Action item:
Copy each line of the entries that includes the word "portOf".
------ Input records
-- ==== Sys2Proof/Certificates/Slice0/Obligations.lean ====
section
/-!
DEFINITION. The statements for the provers, family by family: what a step answers, what it leaves unchanged, where it
traps, and how bytecodes and slots are encoded.
-/
open Sys2Proof Sys2Proof.Machine

namespace Sys2Proof.Stmt

/-- The step answers the state `u`. -/
abbrev Gives (i : Instr) (s u : State) : Prop := exec i s = .next u

/-- The state after an operation of core `c` has scheduled the effect `fx`, `off` issue cycles on, in rank `rank`. -/
abbrev planned (s : State) (c off rank : Nat) (fx : Fx) : State := plan s c off rank fx

/-- Only core `c` differs, and of it only the list of effects that are due. -/
def OnlyDue (s u : State) (c : Nat) : Prop :=
  u = { s with cores := u.cores } ∧ (∀ k, k ≠ c → u.core k = s.core k) ∧ u.core c = { s.core c with due := (u.core c).due }

/-- Every byte of memory reads as before. -/
def SameMemory (s u : State) : Prop := ∀ a, readByte u.hbm a = readByte s.hbm a

/-- The strand on core `c` is in user mode, so a trap enters its handler and is no double fault. -/
def UserMode (s : State) (c : Nat) : Prop := (s.core c).mode = .user

end Sys2Proof.Stmt

open Sys2Proof.Stmt

/-! ### Reset, turns and decoding -/

/-- Reset (R385, R59, R60, R73, R66, R94, R116, R363, R367): no queue is mapped, the device time, the error log and the front end are
at their reset values, no translation is cached, no notify block and no barrier is valid, and no core holds a strand. That memory
lists nothing (log entry 5) and that the ports and vector registers of every core hold 0 (log entry 3) are the model's choices: the
manual gives no value there. -/
def Obligations.ResetState : Prop :=
  let s := State.reset
  s.hbm = [] ∧ s.fe.time = 0 ∧ (∀ q, (s.queue q).st = 0) ∧ s.fe.elogBase = 0 ∧ s.fe.elogWp = 0 ∧ s.fe.reqs = [] ∧ s.fe.teams = []
    ∧ s.xl.cache = [] ∧ (∀ b, flag (nbWord s b) 63 = false) ∧ (∀ i, flag (Tab.get 0 s.sync.barCtx i) 63 = false)
    ∧ (∀ c, (s.core c).team = none) ∧ (∀ c n, (s.core c).dup.port n = 0) ∧ (∀ c r, (s.core c).dup.vreg r = 0)

/-- The canonical form of memory (listed bytes in rising order, none of them 0) holds after reset (log entry 5). -/
def Obligations.ResetMemoryCanonical : Prop :=
 MemoryOk State.reset

/-- A turn that names a step runs exactly that step on the rest of the schedule; operands out of range are refused by
name (log entries 1 and 50). -/
def Sys2Proof.Stmt.StepRunsInstr : Prop :=
  ∀ (s : State) (i : Instr) (r : List Turn), s.turns = .instr i :: r →
    (i.wf = true → step s = exec i { s with turns := r }) ∧ (i.wf = false → step s = .refused .illFormed)

/-- A turn of interpreter `k` fetches its next bytecode, decodes it and runs it; a word that is no bytecode stops the run
by name; an interpreter with nothing to run changes nothing but the acting interpreter (R64, R66, R67). -/
def Sys2Proof.Stmt.StepRunsBytecode : Prop :=
  ∀ (s : State) (k : Nat) (r : List Turn), s.turns = .bytecode k :: r →
    let u := { s with turns := r, cur := k }
    (∀ i, canStep u k = true → (u.interp k).prog ≠ 0 → decodeLerant (fetchBytecode u k) = some i → step s = exec i u) ∧
    (canStep u k = true → (u.interp k).prog ≠ 0 → decodeLerant (fetchBytecode u k) = none →
      step s = .fault (.noBytecode (fetchBytecode u k))) ∧
    (canStep u k = false ∨ (u.interp k).prog = 0 → step s = .next u)

/-- A turn of the arithmetic clock and a turn of device time answer a next state (R5, R73). -/
def Sys2Proof.Stmt.StepRunsClocks : Prop :=
  ∀ (s : State) (r : List Turn),
    (s.turns = .pulse :: r → step s = .next (pulse { s with turns := r })) ∧
    (s.turns = .nano :: r → step s = .next (nano { s with turns := r }))

/-- Words of the manual: two bytecodes worked out after R67, a halt, a word with a nonzero unused field, and the first bundle
worked out after R162. Each decodes to the step it stands for. -/
def Obligations.DecodesWords : Prop :=
  decodeLerant 0x248003C0 = some (.ext 1 0 15 0) ∧
  decodeLerant 0x2C800012 = some (.bz 1 18) ∧
  decodeLerant 0x00000000 = some .lerantHalt ∧
  decodeLerant 0x00000001 = none ∧
  decodeSlots none 1 none [0x00284F, 0x083051, 0x00254E, 0x037A04] =
    ([⟨1, 0, .reg 0x00A, 0x04F⟩, ⟨2, 0, .imm 12, 0x051⟩, ⟨3, 0, .reg 0x009, 0x14E⟩, ⟨4, 0, .reg 0x0DE, 0x204⟩], none)

/-- The step has a word of 32 bits, and that word decodes to it. -/
def Sys2Proof.Stmt.HasWord (i : Instr) : Prop := ∃ w, w < 2 ^ 32 ∧ encodeLerant i = some w ∧ decodeLerant w = some i

/-- Every bytecode with operands in range has a word, and its word decodes to it: every operand at every value (R67). -/
def Sys2Proof.Stmt.LerantRoundTrip : Prop :=
  ∀ (a b : BitVec 3) (k : BitVec 4) (f n5 : BitVec 5) (h l : BitVec 6) (d : BitVec 8) (u : BitVec 16) (v : BitVec 20),
    (∀ i ∈ [Instr.lerantHalt, .ldpk a k, .ldi a v, .shin a v, .lerantMov a b, .lerantAdd a b, .lerantSub a b, .lerantAnd a b,
        .lerantOr a b, .ext a b h l, .addi a v, .bz a d, .bnz a d, .beq a b d, .bltu a b d, .rep a h n5, .ldsc a f, .stsc a f,
        .ldpa a h, .setf a f, .emitLaunch, .emitTransfer, .emitPinControl, .emitResynchronise, .emitAttest, .emitCommitMinVersion,
        .lerantRej u, .lerantStop u, .lerantTime a],
      i.wf = true → HasWord i) ∧
    (∀ (i : Instr) (w : Nat), i.wf = true → encodeLerant i = some w → decodeLerant w = some i)

/-- The other direction: a word that decodes to a step is that step's one word, so no two words stand for one bytecode
(R67). -/
def Sys2Proof.Stmt.LerantWordsUnique : Prop :=
  ∀ (i : Instr) (w : Nat), decodeLerant w = some i → encodeLerant i = some w

/-- A beat with fields in range decodes from its word `beatWord`, whose form is 1 to 5, with every path tag (R131, R150). -/
def Sys2Proof.Stmt.BeatRoundTrip : Prop :=
  ∀ (b : Beat) (tag c : Nat), b.core = c → b.fits = true → tag < 8 →
    decodeBeat c (tag * 2 ^ 21) = some (tag, .mxNop c) ∧
    decodeBeat c (beatWord tag 1 b) = some (tag, .mxPush b) ∧
    (b.noRow = true → decodeBeat c (beatWord tag 2 b) = some (tag, .mxShift b)) ∧
    (b.noLatch = true →
      decodeBeat c (beatWord tag 3 b) = some (tag, .mxAcc b) ∧
      decodeBeat c (beatWord tag 4 b) = some (tag, .mxDrain b) ∧
      decodeBeat c (beatWord tag 5 b) = some (tag, .mxDrainz b))

/-- An immediate of 64 bits decodes from the shortest chain of slots that holds it, whatever its value: from slot `k` on, with
path tag 0 (R132, R133). -/
def Sys2Proof.Stmt.ImmediateRoundTrip : Prop :=
  ∀ (v : Word) (dst k : Nat), dst < 1024 → dstWide dst = some false →
    decodeSlots none k none (encodeImm 0 v dst) = ([⟨k + chainLen v, 0, .imm v, dst⟩], none)

/-- A move between a source and a destination of one width decodes from its slot word, in any slot for 64 bits and in slots 1
and 2 for 1,024 bits; a pair of different widths makes its slot illegal (R132, R134, R136, R137). -/
def Sys2Proof.Stmt.MoveRoundTrip : Prop :=
  ∀ (src dst k : Nat) (x y : Bool), src < 512 → dst < 1024 → (src ≠ 0 ∨ dst ≠ 0) →
    srcWide src = some x → dstWide dst = some y →
    decodeSlots none k none [moveWord 0 0 src dst] =
      ([⟨k, 0, .reg src, dst⟩], if x != y || (x && decide (2 < k)) then some k else none)

/-! ### Scalar units -/

/-- The integer units (R165): the result of each operation, at every operand, is in the unit's latch from t+2. `a` is the
unit's port `.a`, `y` the triggering value. Completes, in every state: iaAdd, iaSub, iaAnd, iaOr, iaXor, iaAndn, iaShl, iaShr,
iaSar, iaRol, iaMin, iaMax, iaMinu, iaMaxu, iaNeg, iaAbs, iaClz, iaCtz, iaPopc, iaSxt, iaSel. -/
def Sys2Proof.Stmt.IaResults : Prop :=
  ∀ (t : Trig) (s : State),
    let a := portOf t s (pIAa t.copy)
    let y := t.y
    let k := portOf t s (pIAk t.copy)
    let res := fun (v : Word) => planned s t.core 2 rReg (.lat (lIA t.copy) v)
    Gives (.iaAdd t) s (res (BitVec.ofNat 64 (a.toNat + y.toNat))) ∧
    Gives (.iaSub t) s (res (BitVec.ofInt 64 ((a.toNat : Int) - y.toNat))) ∧
    Gives (.iaAnd t) s (res (a &&& y)) ∧
    Gives (.iaOr t) s (res (a ||| y)) ∧
    Gives (.iaXor t) s (res (a ^^^ y)) ∧
    Gives (.iaAndn t) s (res (a &&& ~~~y)) ∧
    Gives (.iaShl t) s (res (BitVec.ofNat 64 (a.toNat * 2 ^ (y.toNat % 64)))) ∧
    Gives (.iaShr t) s (res (BitVec.ofNat 64 (a.toNat / 2 ^ (y.toNat % 64)))) ∧
    Gives (.iaSar t) s (res (BitVec.ofInt 64 (a.toInt / 2 ^ (y.toNat % 64)))) ∧
    Gives (.iaRol t) s (res (a.rotateLeft (y.toNat % 64))) ∧
    Gives (.iaMin t) s (res (BitVec.ofInt 64 (min a.toInt y.toInt))) ∧
    Gives (.iaMax t) s (res (BitVec.ofInt 64 (max a.toInt y.toInt))) ∧
    Gives (.iaMinu t) s (res (BitVec.ofNat 64 (min a.toNat y.toNat))) ∧
    Gives (.iaMaxu t) s (res (BitVec.ofNat 64 (max a.toNat y.toNat))) ∧
    Gives (.iaNeg t) s (res (BitVec.ofInt 64 (-y.toInt))) ∧
    Gives (.iaAbs t) s (res (if y.toInt < 0 then -y else y)) ∧
    Gives (.iaClz t) s (res (wordN (leadZeros y.toNat 64))) ∧
    Gives (.iaCtz t) s (res (wordN (trailZeros y.toNat 64))) ∧
    Gives (.iaPopc t) s (res (wordN (popCount y.toNat 64))) ∧
    Gives (.iaSxt t) s (res (BitVec.ofInt 64 (sext y.toNat (k.toNat % 64 + 1)))) ∧
    Gives (.iaSel t) s (res (if condBit (s.core t.core) (k.toNat % 8) then a else y))

/-- Compares write C0 to C6 at t+2 with their outcome; naming C7, which is read-only, takes the illegal-operation trap
(R164, R165, R166). Completes, for a condition register other than C7: iaCmpeq, iaCmpne, iaCmplt, iaCmple, iaCmpltu, iaCmpleu,
iaTst. -/
def Sys2Proof.Stmt.IaCompares : Prop :=
  ∀ (t : Trig) (s : State),
    let a := portOf t s (pIAa t.copy)
    let y := t.y
    let i := (portOf t s (pIAk t.copy)).toNat % 8
    let set := fun (b : Bool) => planned s t.core 2 (rC (minorIA t.copy)) (.creg i b)
    (i ≠ 7 →
      Gives (.iaCmpeq t) s (set (decide (a = y))) ∧
      Gives (.iaCmpne t) s (set (decide (a ≠ y))) ∧
      Gives (.iaCmplt t) s (set (decide (a.toInt < y.toInt))) ∧
      Gives (.iaCmple t) s (set (decide (a.toInt ≤ y.toInt))) ∧
      Gives (.iaCmpltu t) s (set (decide (a.toNat < y.toNat))) ∧
      Gives (.iaCmpleu t) s (set (decide (a.toNat ≤ y.toNat))) ∧
      Gives (.iaTst t) s (set (decide (a &&& y ≠ 0)))) ∧
    (i = 7 → ∀ e ∈ [Instr.iaCmpeq t, .iaCmpne t, .iaCmplt t, .iaCmple t, .iaCmpltu t, .iaCmpleu t, .iaTst t],
      Gives e s (takeTrap s t.core (trapIllegal t.slot)))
------------
Task response:
    let a := portOf t s (pIAa t.copy)
    let k := portOf t s (pIAk t.copy)
    let a := portOf t s (pIAa t.copy)
    let i := (portOf t s (pIAk t.copy)).toNat % 8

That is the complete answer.